Great stuff from barbedwire as well.

People who are bashing LeMond are just showing their ignorance. The guy's been consistently right. He's a class act whose impact on American cycling has been nothing short of monumental.

Some of you should be ashamed.


----------



## dagger (Jul 22, 2004)

*Class act? LA fanboy...whoa.*



FondriestFan said:


> Amen to that.
> 
> Great stuff from barbedwire as well.
> 
> ...


I have not commented at all about Landis or LA's innocence. Lemond chose to inject himself into this process. He invited himself to the Chambray Lab, made comments regarding facts of the case before the official release of the results, and basically made himself a tool of ASO. He has injected himself into the Landis case and possibly perjured himself regarding his conversation(do you really think Landis would imply guilt in a phone conversation). I grew up a Lemond fan and own a Lemond bicycle so the facts are I am not a fanboy of anyone but my dad and you're talking out your ass.


----------



## dagger (Jul 22, 2004)

*Facts*



fabsroman said:


> Dagger,
> 
> Did you miss the part above where LANDIS called Lemond to talk about what Lemond had been saying in the press. .

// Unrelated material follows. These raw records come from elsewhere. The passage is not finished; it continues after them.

/-- `MOD` is one of the accepted values (R32, R63, R64). -/
def modOk (r : ModRule) (m : BitVec 8) : Bool :=
  let space := (m.extractLsb' 6 2).toNat
  let scope := (m.extractLsb' 3 3).toNat
  let order := (m.extractLsb' 0 3).toNat
  match r with
  | .zero => m == 0
  | .mem spaces orders hi =>
    spaces.contains space && orders.contains order && decide (scope ≤ hi) && (space == 0 || decide (scope ≤ 2))
  | .scope lo hi => space == 0 && order == 0 && decide (lo ≤ scope) && decide (scope ≤ hi)
  | .token => m.extractLsb' 4 4 == 0
  | .oneOf vs => vs.contains m.toNat

/-- Whether a number must be even under a pair rule and a `TYPE`. -/
def mustPair (p : PairRule) (wide : List Nat) (ty : Nat) : Bool :=
  match p with
  | .never => false
  | .always => true
  | .byType => wide.contains ty

/-- The number is even. -/
def evenNum (n : BitVec 8) : Bool := n.toNat % 2 == 0

/-- The checks of one source operand (R19, R23, R25). `vecBase` bounds the base form's 7-bit fields. -/
def slotErr (sp : OpSpec) (sl : Slot) (f : Form) (k : Kind) (n : BitVec 8) (ty : Nat) : Option DecodeErr :=
  let kindOk :=
    match f with
    | .base => match sl.base with
      | .num => k == .vec
      | .vec => k == .vec
      | .sca => k == .sca
      | .split => (k == .vec || k == .sca) && (sl.kinds.contains k)
    | _ => sl.kinds.contains k
  let numOk :=
    match k with
    | .vec => decide (n.toNat ≤ sl.max)
    | .sca => decide (n.toNat ≤ 127)
    | .lat => decide (n.toNat ≤ 3)
    | .imm => n == 0
  let baseOk :=
    match f with
    | .base => match sl.base with
      | .split => decide (n.toNat ≤ 63)
      | _ => decide (n.toNat ≤ 127)
    | _ => true
  if !kindOk then some .badKind
  else if !numOk || !baseOk then some .badNumber
  else if (k == .vec || k == .sca) && mustPair sl.pair sp.wide ty && !evenNum n then some .oddPair
  else none

/-- The highest destination number of a kind (R53). -/
def dMax : DKind → Nat
  | .vec => 255 | .sca => 127 | .pred => 7 | .index => 3 | .tile => 15 | .rsv => 7 | .none => 0

/-- The bits of `IMM18` that the expansion by a floating `TYPE` requires to be zero are zero (R24). -/
def immFltOk (e : Enc) : Bool :=
  match e.ty.toNat with
  | 1 | 2 => e.imm.extractLsb' 16 2 == 0
  | 3 | 4 => e.imm.extractLsb' 8 10 == 0
  | 5 => e.imm.extractLsb' 4 14 == 0
  | _ => true

/-- The bits of `IMM18` that the expansion of R24 requires to be zero are zero. -/
def immOk (sp : OpSpec) (e : Enc) : Bool :=
  let used := e.ak == .imm || (e.bk == .imm && e.form != .literal) || e.ck == .imm
  if sp.immZero then e.imm == 0
  else !(used && sp.flt) || immFltOk e

/-- The space, scope and order fields of `MOD` (R32). -/
def Enc.space (e : Enc) : Nat := (e.mod.extractLsb' 6 2).toNat
def Enc.scope (e : Enc) : Nat := (e.mod.extractLsb' 3 3).toNat
def Enc.order (e : Enc) : Nat := (e.mod.extractLsb' 0 3).toNat
/-- `SZ` and `POL` of R61. -/
def Enc.sz (e : Enc) : Nat := (e.opx.extractLsb' 0 3).toNat
def Enc.pol (e : Enc) : Nat := (e.opx.extractLsb' 3 2).toNat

If a non official, visited the lab where the alleged misdoing occured, made public comments about the "facts" regarding a legal case, yes Landis has every right to call Lemond to find out what the hell is going on.


----------



## fabsroman (Jul 14, 2006)

Yep, people have every right to call whomever they want on the telephone, so long as it doesn't become harrassing. However, do you really think that Lemond is making things up? If he had some type of agenda, why would he have commented during the Tour that it is great to finally watch a drug free Tour, which he was obviously wrong about. I think Lemond is like the rest of us. He is just an avid cyclist.

What exactly does Lemond have to gain by being involved with this? Some of you say that he just loves to see himself on TV, but I doubt that is the case. The only person that will truly know Lemond's motive is Lemond, and the only people that will know if Lemond is perjuring himself are Lemond and Landis. As far as I am concerned, it was a dumb move by Landis to call Lemond on the phone and ask him what he was up to.

Pro cycling is turning out to be a joke as far as I am concerned. Heck, even amateur racing is turning out to be a joke too. I have guys in my Cat 5 races that really should have moved up years ago. These guys are on headsets talking to their teammates about when to attack and how to set up sprints. Half the field gets dropped in these races after the first 2 or 3 miles. I am sure that this stuff is really encouraging for the beginners. There should be a mandatory upgrade to Cat 4 after a rider has raced in 25 Cat 5 races, plain and simple. That should give these sandbaggers a year or two to get into shape to race Cat 4. I'm just getting back into racing and need to do some serious interval and sprint training to get these guys, but I am really looking forward to when I can contest sprints with them. Imagine being beat by an unattached rider who really just started racing again after 20 years.


----------



## dagger (Jul 22, 2004)

*I don't know*



fabsroman said:


> What exactly does Lemond have to gain by being involved with this?.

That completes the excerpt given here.